# So really weird thing happened.



## jova33 (Oct 19, 2011)

I didn't book any flights, look up any flights, but my wife booked a flight to come help me move and emailed it the flight info to my Gmail. 
So today I went to Google now to look up movie times and I've got two now cards on her flight departures and arrivals.

It completely blew my mind.

So if someone emails you itinerary to your Gmail, it'll show up on your Google now?

Sent from my wireless telephonic device.


----------



## Don Serrot (Feb 11, 2012)

That is one of the newly announced features in Google Now. YOu probably had an automatic update for "Google Search" right? That's Google Now.

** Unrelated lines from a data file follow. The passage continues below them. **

/-! ## `mapLine` -/

@[simp] theorem State.mapLine_pcyc (s : State) (n : Nat) (g : Line → Line) : (s.mapLine n g).pcyc = s.pcyc := rfl
@[simp] theorem State.mapLine_agenda (s : State) (n : Nat) (g : Line → Line) : (s.mapLine n g).agenda = s.agenda := rfl
@[simp] theorem State.mapLine_turn (s : State) (n : Nat) (g : Line → Line) : (s.mapLine n g).turn = s.turn := rfl
@[simp] theorem State.mapLine_cur (s : State) (n : Nat) (g : Line → Line) : (s.mapLine n g).cur = s.cur := rfl
@[simp] theorem State.mapLine_free (s : State) (n : Nat) (g : Line → Line) : (s.mapLine n g).free = s.free := rfl
@[simp] theorem State.mapLine_gens (s : State) (n : Nat) (g : Line → Line) : (s.mapLine n g).gens = s.gens := rfl
@[simp] theorem State.mapLine_stamps (s : State) (n : Nat) (g : Line → Line) : (s.mapLine n g).stamps = s.stamps := rfl
@[simp] theorem State.mapLine_power (s : State) (n : Nat) (g : Line → Line) : (s.mapLine n g).power = s.power := rfl
@[simp] theorem State.mapLine_rot (s : State) (n : Nat) (g : Line → Line) : (s.mapLine n g).rot = s.rot := rfl
@[simp] theorem State.mapLine_ports (s : State) (n : Nat) (g : Line → Line) : (s.mapLine n g).ports = s.ports := rfl
@[simp] theorem State.mapLine_sysSelf (s : State) (n : Nat) (g : Line → Line) : (s.mapLine n g).sysSelf = s.sysSelf := rfl
@[simp] theorem State.mapLine_routes (s : State) (n : Nat) (g : Line → Line) : (s.mapLine n g).routes = s.routes := rfl
@[simp] theorem State.mapLine_featMask (s : State) (n : Nat) (g : Line → Line) : (s.mapLine n g).featMask = s.featMask := rfl
@[simp] theorem State.mapLine_fns (s : State) (n : Nat) (g : Line → Line) : (s.mapLine n g).fns = s.fns := rfl
@[simp] theorem State.mapLine_runs (s : State) (n : Nat) (g : Line → Line) : (s.mapLine n g).runs = s.runs := rfl
@[simp] theorem State.mapLine_nextRun (s : State) (n : Nat) (g : Line → Line) : (s.mapLine n g).nextRun = s.nextRun := rfl
@[simp] theorem State.mapLine_nextOrder (s : State) (n : Nat) (g : Line → Line) : (s.mapLine n g).nextOrder = s.nextOrder := rfl
@[simp] theorem State.mapLine_cores (s : State) (n : Nat) (g : Line → Line) : (s.mapLine n g).cores = s.cores := rfl
@[simp] theorem State.mapLine_parked (s : State) (n : Nat) (g : Line → Line) : (s.mapLine n g).parked = s.parked := rfl
@[simp] theorem State.mapLine_coreGen (s : State) (n : Nat) (g : Line → Line) : (s.mapLine n g).coreGen = s.coreGen := rfl
@[simp] theorem State.mapLine_contexts (s : State) (n : Nat) (g : Line → Line) : (s.mapLine n g).contexts = s.contexts := rfl
@[simp] theorem State.mapLine_nextContext (s : State) (n : Nat) (g : Line → Line) : (s.mapLine n g).nextContext = s.nextContext := rfl
@[simp] theorem State.mapLine_halls (s : State) (n : Nat) (g : Line → Line) : (s.mapLine n g).halls = s.halls := rfl
@[simp] theorem State.mapLine_lines (s : State) (n : Nat) (g : Line → Line) :
    (s.mapLine n g).lines = s.lines.map (fun l => if l.no == n then g l else l) := rfl
@[simp] theorem State.mapLine_events (s : State) (n : Nat) (g : Line → Line) : (s.mapLine n g).events = s.events := rfl
@[simp] theorem State.mapLine_vaults (s : State) (n : Nat) (g : Line → Line) : (s.mapLine n g).vaults = s.vaults := rfl
@[simp] theorem State.mapLine_hbm (s : State) (n : Nat) (g : Line → Line) : (s.mapLine n g).hbm = s.hbm := rfl
@[simp] theorem State.mapLine_poison (s : State) (n : Nat) (g : Line → Line) : (s.mapLine n g).poison = s.poison := rfl
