theorem State.writePower_form (s : State) (fn : Nat) (v : BitVec 128) (h : s.Inv) : (s.writePower fn v).Inv := by
  unfold State.writePower
  repeat' first
    | with_reducible assumption | (intro _) | with_reducible apply State.pwrReq_form | split | (simp only [form_update]) | (dsimp only)

theorem State.tick_form (s : State) (h : s.Inv) : (s.tick).Inv := by
  have h0 : State.Inv { s with runs := s.runs.map s.runTick, ports := s.ports.map (fun p => p.turn s.pcyc s.sysId.isSome) } :=
    ⟨h.1, h.2.1, by simp [h.2.2]⟩
  exact form_foldl _ _ _ h0 (fun t r ht => State.endRun_form t r.id ht)


theorem State.firstTask_form (s : State) (ws : List W32) (h : s.Inv) : (s.firstTask ws).Inv :=
  ⟨h.1, Mem.write_wf h.2.1 .., h.2.2⟩


end Sys2Proof.Machine
end

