-- ==== Sys2Proof/Laws/PerInstr.lean ====
section
/-! SUPPORT. Family `Encodable`, one lemma per instruction: a slot instruction has one word, and its opcode may stand in its slot. -/

namespace Sys2Proof.Laws

/-- A slot instruction is encoded as one word whose opcode its slot accepts (Table 14.10); an event has no words, and a bundle has
the words of its header or call and what follows. -/
def Encodable.Statement (i : Instr) : Prop :=
  (∀ slot ck, Machine.soloOf i = some (slot, ck) → ∃ w : W32, encode i = [w] ∧ placed slot w = true) ∧
  (Machine.soloOf i = none → (encode i).length = 0 ∨ (∃ n f, i = .shortCall n f) ∨ (∃ n f, i = .longCall n f) ∨ ∃ h ws, i = .literalBundle h ws)
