-- ==== Sys2Proof/Tests/Slice0.lean ====
section
/-! SUPPORT. Tests of the model's own: a term that each check of well-formedness refuses, a word of every slot instruction written
out from its encoding, one witness for the hypotheses of each statement, and results of single steps calculated from the spec. -/

namespace Sys2Proof.Tests

-- One theorem at a time: evaluated side by side, these take a stack each.
set_option Elab.async false

open Sys2Proof.Machine

/-! ## Well-formedness: a term that breaks each check is refused (R257, R263, R271 and the rows' own ranges) -/

theorem test_ill_formed_scalar : ([.bfx 53 54 33 31, .bfx 53 54 32 32, .bfi 37 25 33 31, .bfi 37 25 32 32, .cmpCc 0 59 34 3,
    .cmpCc 4 59 34 10, .pand 0 6 7, .por 0 5 4, .pxor 0 6 2, .pnot 0 6, .cmpiCc 10 6 3 973, .cmpiCc 4 0 3 973, .faddS 37 1 30 6,
    .fmulS 46 28 37 6, .ffmaS 10 27 26 6, .fcmpCc 0 45 44 2, .fcmpCc 2 45 44 6, .icvt 47 26 1 6, .fcvt 35 43 1 6, .rdsr 5 262143,
    .wrsr 5 262143, .view 56 54 13] : List Instr).all (fun i => !wellFormed i) = true := by decide
theorem test_ill_formed_vector : ([.vadd 23 18 28 3 6 0, .vadd 23 18 28 3 0 3, .vadd 23 18 28 3 2 6, .vsub 10 16 15 1 6 0,
    .vsub 10 16 15 1 0 3, .vsub 10 16 15 1 2 6, .vmul 23 30 2 1 6 0, .vmul 23 30 2 1 0 3, .vmul 23 30 2 1 2 6, .vfma 30 22 7 13 3,
    .vfms 1 13 16 27 3, .vmin 12 16 8 2 1 0, .vmin 12 16 8 2 0 3, .vmin 12 16 8 2 2 6, .vmax 25 6 2 1 1 0, .vmax 25 6 2 1 0 3,
    .vmax 25 6 2 1 2 6, .vabs 12 30 2 1 0, .vabs 12 30 2 0 3, .vabs 12 30 2 2 6, .vneg 30 28 3 1 0, .vneg 30 28 3 0 3,
    .vneg 30 28 3 2 6, .vaddSr 25 26 28 1 ⟨0, 3⟩, .vcmpCc 10 2 9 7 1 ⟨0, 1⟩, .vcmpCc 4 0 9 7 1 ⟨0, 1⟩, .vcmpCc 4 2 9 7 1 ⟨0, 3⟩, .vshl 28 22 20 2 ⟨0, 0⟩,
    .vshr 20 14 22 1 ⟨0, 0⟩, .vsar 10 31 4 1 ⟨0, 0⟩, .vcvt 31 12 5 1 1 3 7, .vcvt 31 12 3 1 1 6 7, .vcvt 31 12 3 1 1 3 5, .vqnt 19 18 6 4,
    .vqnt 19 18 5 0, .vdqnt 6 7 ⟨0, 0⟩, .vredsum 23 30 2 ⟨0, 1⟩, .vredmax 6 19 3 ⟨0, 3⟩, .vextr 2 7 24 ⟨0, 5⟩, .trowLd 24 15 9 1 ⟨0, 10⟩, .trowSt 20 6 28 3 ⟨0, 10⟩,
    .tcolLd 9 7 24 1 ⟨0, 10⟩, .tcolSt 16 5 22 3 ⟨0, 10⟩, .qmovToMask 0 9, .qops 0 3 2 3, .qops 1 3 2 4, .radd 10 24 5 2 0, .rsub 30 25 9 1 0,
    .rxor 2 13 24 3 0, .rmulq 12 25 1 30 0, .unmulq 12 9 29 16 0, .rshr 3 1 26 0, .unshr 19 30 16 0, .rleak 1 21 3 0,
    .unleak 16 13 3 0, .rnarw 3 24 25 0, .unnarw 10 19 17 7, .unnarw 10 19 3 0, .rshr 3 1 8 6, .rleak 1 21 16 7, .unshr 19 30 16 7,
    .rmulq 12 25 1 8 6, .rnarw 3 24 25 6] : List Instr).all (fun i => !wellFormed i) = true := by decide
theorem test_ill_formed_matrix : ([.mmaTile 2 6 15 15 10 1 1 1, .mmaStream 4 3 11 13 10 1 1, .mmas 2 13 10 20 10 1 1 1,
    .mload 4 12 20 10 1, .mdrain 1 13 21 10 1 1 1, .maddt 6 3 5 10 1] : List Instr).all (fun i => !wellFormed i) = true := by decide
theorem test_ill_formed_head : ([.hrd 2 16 1, .hrds 2 16 1, .hwr 2 16 1,
    .happ 2 16 1] : List Instr).all (fun i => !wellFormed i) = true := by decide
theorem test_ill_formed_engine : ([.cpy 26 11 4, .cpyh 61 7 4, .collAllred 32 58 0, .collRdscat 21 22 0, .collAllgth 59 16 0,
    .tlwait 39 8, .tlrd 13 8, .nextt 0, .flsig 9 3 26,
    .collAllred 32 58 8] : List Instr).all (fun i => !wellFormed i) = true := by decide
/-- An arm write of slot 0 of the physical function of link 0. -/
def arm : ArmWrite :=
  { fn := 0, link := 0, slot := 0, whole := true, flightId := 0, hostSeq := 1, nArg := 0, flags := 0, reserved := 0
    args := List.replicate 12 0 }

theorem test_ill_formed_events : ([.literalBundle (soloHdr 0 false) [], .dataFlitReceive 0 [], .controlFlitReceive 0 [],
    .idleFlitReceive 0 [], .replayRequestReceive 0 [], .pauseKeepaliveTimer 16, .portRxTimeout 16, .phyLockLoss 16,
    .portRetrainEnd 16 true, .lnkStatWrite 0 16 0, .routeWrite 0 4096 0, .featMaskWrite 0 16 0, .engineCommandStart 64 false [],
    .extentWalkComplete 64, .nexttRequestAccept 4 0, .armStart { arm with args := [] }, .armStart { arm with slot := 4096 },
    .armStart { arm with link := 2 }, .armWait { arm with args := [] } 0, .armWait { arm with slot := 4096 } 0,
    .armWait { arm with link := 2 } 0, .armWait arm 0xFFFF, .armResume { arm with args := [] } 0,
    .armResume { arm with slot := 4096 } 0,
    .armResume { arm with link := 2 } 0] : List Instr).all (fun i => !wellFormed i) = true := by decide

theorem test_ill_formed_flits (b : List Byte) : wellFormed (.dataFlitReceive 16 b) = false ∧ wellFormed (.controlFlitReceive 16 b) = false ∧
    wellFormed (.idleFlitReceive 16 b) = false ∧ wellFormed (.replayRequestReceive 16 b) = false :=
  ⟨rfl, rfl, rfl, rfl⟩

theorem test_well_formed : ([.add 0 0 63, .bfx 1 2 0 63, .cmpiCc 9 7 2 0, .view 55 0 0, .rdsr 1 0x29, .vadd 0 1 2 3 5 14,
    .rshr 0 1 31 8, .mmaTile 0 0 0 0 9 0 0 0, .hrd 7 15 1, .cpy 0 0 3, .collAllgth 0 0 7, .nextt 1, .flsig 0 2 63, .literalBundle 0 [],
    .armStart arm, .armWait arm 0xFFFE, .routeWrite 0 4095 0, .nexttRequestAccept 3 0] : List Instr).all wellFormed = true := by decide

/-! ## Decoding: every slot instruction's word, its bits written out from the encodings (Tables 14.5, 15.1 to 18.3; the opcode table) -/

theorem test_decode_scalar_1 :
    decodeSlot 0 (0b00000001_101000_010001_110000_000000 : W32) = .ok (.add 40 17 48) ∧
    decodeSlot 0 (0b00000010_110110_001110_001001_000000 : W32) = .ok (.sub 54 14 9) ∧
    decodeSlot 0 (0b00000011_100100_101000_010100_000000 : W32) = .ok (.mul 36 40 20) ∧
    decodeSlot 0 (0b00000100_101111_011100_111111_000000 : W32) = .ok (.mulh 47 28 63) ∧
    decodeSlot 0 (0b00000101_101010_001011_000101_000000 : W32) = .ok (.mulhu 42 11 5) ∧
    decodeSlot 0 (0b00000110_110011_010011_111001_000000 : W32) = .ok (.divu 51 19 57) ∧
    decodeSlot 0 (0b00000111_101000_010100_100001_000000 : W32) = .ok (.remu 40 20 33) ∧
    decodeSlot 0 (0b00001000_110000_010101_110101_000000 : W32) = .ok (.and 48 21 53) ∧
    decodeSlot 0 (0b00001001_000011_111010_011011_000000 : W32) = .ok (.or 3 58 27) ∧
    decodeSlot 0 (0b00001010_100110_011011_001000_000000 : W32) = .ok (.xor 38 27 8) ∧
    decodeSlot 0 (0b00001011_000110_101010_101011_000000 : W32) = .ok (.shl 6 42 43) ∧
    decodeSlot 0 (0b00001100_111010_010001_100010_000000 : W32) = .ok (.shr 58 17 34) ∧
    decodeSlot 0 (0b00001101_001100_010101_010111_000000 : W32) = .ok (.sar 12 21 23) ∧
    decodeSlot 0 (0b00001110_001101_101000_001010_000000 : W32) = .ok (.min 13 40 10) ∧
    decodeSlot 0 (0b00001111_010010_110110_011111_000000 : W32) = .ok (.max 18 54 31) ∧
    decodeSlot 0 (0b00010000_001110_011000_011100_000000 : W32) = .ok (.minu 14 24 28) :=
  ⟨rfl, rfl, rfl, rfl, rfl, rfl, rfl, rfl, rfl, rfl, rfl, rfl, rfl, rfl, rfl, rfl⟩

I was pleasantly surprised to see tracking info for an order I recently made pop up on a card the other day too.


----------



## Turdbogls (Jun 7, 2011)

yes, this is a new feature as said in the above post. pretty cool little feature. i really want to know if this will work with the info in another folder...when i get confirmation stuff, it ususally goes right into my "travel" folder in GMAIL. hopefully it still works.
I am really liking where google now is going. such a nice feature.


----------



## viper689 (Mar 29, 2012)

The sad thing about awesome features like this are that there's some people that will argue that this is the Google way of invading your privacy.

If this is an invasion of my privacy, then Google, keep invading lol

Tap'd from my Nexus 7


----------



## number5toad (Sep 13, 2011)

Turdbogls said:


> yes, this is a new feature as said in the above post. pretty cool little feature. i really want to know if this will work with the info in another folder...when i get confirmation stuff, it ususally goes right into my "travel" folder in GMAIL. hopefully it still works.
> I am really liking where google now is going. such a nice feature.


it's polling everything in your Gmail account for actionable info, so, it should!


----------